So this week, after 13 years, Germany’s war in Afghanistan was officially over. We’re leaving, mainly because everyone else is. It cost 55 German soldiers’ lives and €8.7 billion, and no one seems to be able to tell whether it was worth it or not. And 2014 was the most violent in Afghanistan since the war began, but at the same time more girls are going to school.
But was that why we did it? The Afghanistan war has lasted so long that over the years, German politicians have offered and quietly dropped various answers to the question: why? At first, in the aftermath of 9/11, Chancellor Gerhard Schröder said the point was to show “unconditional solidarity” with the US and NATO. But a year later that solidarity didn’t extend to fighting in Iraq. Schröder, like President Obama, was apparently convinced that Afghanistan, unlike Iraq, was a good war – because the emphasis was on rebuilding and bringing democracy and western freedoms to the Taliban-oppressed Afghans. Then Defence Minister Peter Struck admitted that, actually, the Bundeswehr was mainly in Afghanistan to protect German security. But it took his successor Karl-Theodor zu Guttenberg to admit in 2009 – seven years in – that what Germany was actually doing in Afghanistan was fighting a war. Meanwhile, President Horst Köhler caused an uproar and was eventually forced to resign because he suggested that the German army was also in Afghanistan to protect and promote Germany’s economic interests.
No wonder Germans are confused now: according to a new Spiegel survey, 62 percent of Germans are in favour generally of sending the Bundeswehr abroad to fight “international terrorism,” but only 27 percent of them agree with Struck’s claim that “Germany’s security is also being defended at the Hindu Kush.” In other words, most Germans don’t think that’s where the terrorists are. Given the profusion of different reasons for being in Afghanistan, it’s also no wonder that 57 percent think that the 13 years were not worth the lives and money spent on it.

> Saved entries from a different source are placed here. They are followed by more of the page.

/-- The settings and results of one evaluation between its start and its hand-off (R67, R87, R124, R660). -/
structure Eval where
  step      : Nat
  stream    : Nat
  op        : Nat
  deck      : Nat
  rowBase   : Nat
  rowCount  : Nat
  nibble    : Bool
  posOnly   : Bool
  shift     : Nat
  /-- Signed drives of the active rows, latched at setup (R70, R72, R97). -/
  drives    : List Int
  /-- The engine's periphery words in force at the start, as listed in `Array_.peri` (R124). -/
  peri      : Tab Nat
  /-- Physical columns in place of each data column's and each reference column's own at the start (R43, R79). -/
  colMap    : List Nat
  refMap    : List Nat
  /-- The window this evaluation was started in was discarded (R135). -/
  stale     : Bool
  /-- V_ANA of the die lay outside its rated range (R96). -/
  oor       : Bool
  deriving DecidableEq, Repr

/-- A pleat evaluation: its members' evaluations and the mode decided for it (R103, R116). -/
structure PleatEval where
  size   : Nat
  first  : Nat
  split  : Bool
  shift  : Nat
  members : List Eval
  deriving DecidableEq, Repr

/-- One engine (R3, R45, R133, R182). -/
structure Engine where
  /-- The evaluation running, if any (R87). -/
  eval     : Option Eval
  /-- Head of the pleat evaluation it takes part in, plus 1; 0 = none (R102). -/
  pleat    : Nat
  /-- Deck connected by the last evaluation, for R46; none = the next start takes the added time. -/
  lastDeck : Option Nat
  /-- The open pooling window: its deck, and the pre- or post-activation values of its evaluations so far. -/
  poolDeck : Nat
  pool     : List (List (Int × Bool))
  /-- Output blocks queued for a stream consumer, oldest first: step, DEST_KIND, values with their flags (R134, R209, R346). -/
  blocks   : List (Nat × Nat × List (Int × Bool))
  /-- Lent to the management instance (R201). -/
  lent     : Bool
  /-- Device time at which the loan ends; 0 = until RECLAIM. -/
  lendEnd  : Nat
  /-- A full calibration or requested test runs on it (R200, R201). -/
  testing  : Bool
  /-- End of its last check evaluation (R185). -/
  lastCheck : Nat
  /-- Device time at which its present gap began (R182, R187; log entry 23). -/
  gapAt    : Nat
  retired  : Bool
  /-- Lasting converter failures: converter, deck, time (R187 row 1). -/
  convFails : List (Nat × Nat × Nat)
  deriving DecidableEq, Repr

/-- An engine with nothing running. -/
def Engine.init : Engine where
  eval := none
  pleat := 0
  lastDeck := none
  poolDeck := 0
  pool := []
  blocks := []
  lent := false
  lendEnd := 0
  testing := false
  lastCheck := 0
  gapAt := 0
  retired := false
  convFails := []

/-- One check evaluation or calibration in progress or due for retry (R177, R187). -/
structure Check where
  engine  : Nat
  deck    : Nat
  vec     : Nat
  /-- The columns that failed the first time; none = this is the first run. -/
  first   : Option (List Nat)
  /-- Device time from which the retry may run (R187). -/
  notBefore : Nat
  /-- The check evaluation has started. -/
  running : Bool
  /-- The vector that a started check evaluation uses, and whether V_ANA lay outside its range (R96). -/
  data    : Option Vec
  oor     : Bool
  /-- The descriptor target it serves, if any: descriptor, list position. -/
  target  : Option (Nat × Nat)
  deriving DecidableEq, Repr

/-- One target of PROGRAM_DECKS, RINSE, SELF_TEST or CALIBRATE (R161, R166, R198). -/
structure Target where
  section_ : Nat
  engine  : Nat
  deck    : Nat
  guard   : Bool
  /-- Programming: 0 = not started, 1 = checked and waiting for CLAIM, 2 = PASSES, 3 = DARN and CALIBRATE, 5 = ended.
  Tests: 0 = waiting for a gap, 1 = running, 2 = waiting for retries, 5 = ended. -/
  stage   : Nat
  row     : Nat
  /-- Passes run on this row (R149). -/
  pass    : Nat
  /-- Passes run in this burst (R155). -/
  burst   : Nat
  /-- Physical columns of the row not yet verified. -/
  open_   : List Nat
  /-- Unplaced cells: row × 544 + physical column (R149). -/
  unplaced : List Nat
  status  : Nat
  /-- Result bits [31:16] (R163, R198). -/
  res1    : Nat
  /-- Result bits [63:32] (R163, R198). -/
  res2    : Nat
  /-- The section up to its check vectors, as CHECK read it, and its SECTION_CRC. -/
  head    : List Nat
  want    : Nat
  /-- CRC-32C so far of the second read, and the codes it gave for this row (R166). -/
  crc     : Nat
  codes   : List Nat
  deriving DecidableEq, Repr

/-- A PROGRAM_DECKS, RINSE, SELF_TEST or CALIBRATE descriptor with its targets (R160 to R164, R198). -/
structure ProgJob where
  desc     : Nat
  inst     : Nat
  /-- Descriptor type 0x05, 0x06, 0x0B or 0x0C (R391). -/
  kind     : Nat
  flags    : Nat
  imgHandle : Nat
  /-- LIST_HANDLE, when the target list lies in T2; 0 = it lies in host memory (R273). -/
  listHandle : Nat
  imgAddr  : Nat
  resultAddr : Nat
  test     : Nat
  /-- Device time of the deadline (R198, R199). -/
  deadline : Nat
  targets  : List Target
  deriving DecidableEq, Repr

/-- A darn in progress (R189). -/
structure Darn where
  engine : Nat
  deck   : Nat
  spare  : Nat
  col    : Nat
  /-- It serves this target: descriptor, list position. -/
  target : Option (Nat × Nat)
  deriving DecidableEq, Repr

/-- A LEND or RECLAIM that waits for gaps or calibrations (R201). -/
structure LendJob where
  desc   : Nat
  inst   : Nat
  lend   : Bool
  core   : Nat
  mask   : Nat
  ms     : Nat
  deriving DecidableEq, Repr

/-- One declared pleat of a bound step, with its mode (R114 to R121). -/
structure Pleat where
  size   : Nat
  first  : Nat
  split  : Bool
  /-- Spread at the last chain calibration, in 0.25 °C units. -/
  sCal   : Nat
  /-- Sum of the members' sensor readings at the last chain calibration, in 0.25 °C units. -/
  meanCal : Int
  /-- It must be calibrated at its next evaluation (R122). -/
  calAgain : Bool
  deriving DecidableEq, Repr

/-- Everything of the arrays, their checking and their programming. -/
structure Array_ where
  /-- Decks by flat engine × 8 + deck. -/
  decks    : Tab Deck
  /-- Engines by flat engine index (R7). -/
  engines  : Tab Engine
  /-- Periphery words: flat engine × 0x1_0000 + local offset of R146, words of 32 bits. -/
  peri     : Tab Nat
  /-- Activation codebook bytes: flat core × 4,096 + byte (R69). -/
  books    : Tab Nat
  /-- Core → the 512 bytes of its check buffer (R177). -/
  checkBuf : Tab (List Nat)
  /-- Core → bind tag: image tier, handle, start, HEADER_CRC, instance (R328). -/
  bindTag  : Tab (List Nat)
  pleatEvals : List PleatEval
  checks   : List Check
  jobs     : List ProgJob
  /-- Instance of the last programming slot granted in the present round, plus 1; 0 = the round begins (R152). -/
  grant    : Nat
  darns    : List Darn
  lends    : List LendJob
  /-- Aperture writes that wait for the end of an engine's evaluation, oldest first: engine, local offset, value (R145). -/
  aper     : List (Nat × Nat × Nat)
  /-- Core temperature by flat core, in units of 0.25 °C above −64 °C; the sensors of R114. -/
  coreTemp : Tab Nat
  /-- SIGN_DROP, VEC_SAT, evaluations started, blocks discarded, by flat core × 4 + n (DIE.CORE_COUNT). -/
  coreCount : Tab Nat
  /-- Ring-oscillator references, one for each engine (R93; log entry 23). -/
  rosc     : Tab Rosc
  /-- Engine → how many full calibrations have trimmed its converters and its integrator gain ratio (R200). -/
  engTrim  : Tab Nat
  /-- Decks that are to retire when no step is bound to their engine (R197). -/
  toRetire : List (Nat × Nat)
  /-- Effective age that has accrued since the start, in 2^-32 ns; and by core, 6,144 = the guard domain, what it accrued beyond that
  above 85 °C (R57). -/
  aged     : Nat
  agedHot  : Tab Nat
  /-- The flash mirror of the decks, by flat engine × 8 + deck (R172, R189, R191, R195). -/
  mirror   : Tab DeckMirror
  /-- V_PROG lies within its rated range (R151). -/
  vprogOk  : Bool
  /-- Die → time from which its background visits are due: the checker's last start (R185). -/
  visitBase : Tab Nat
  deriving DecidableEq, Repr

The Afghanistan adventure was always a lot more popular among politicians – all of Germany’s major parties (except for die Linke) consistently voted in favour of extending the mission. But, realizing it was unpopular, none of them defended or promoted the war with any kind of enthusiasm – least of all Merkel, who fudged and muddled through as usual. Germany is now bailing out for the same reason it went in – because everyone else is. As reasons go, that’ll have to do.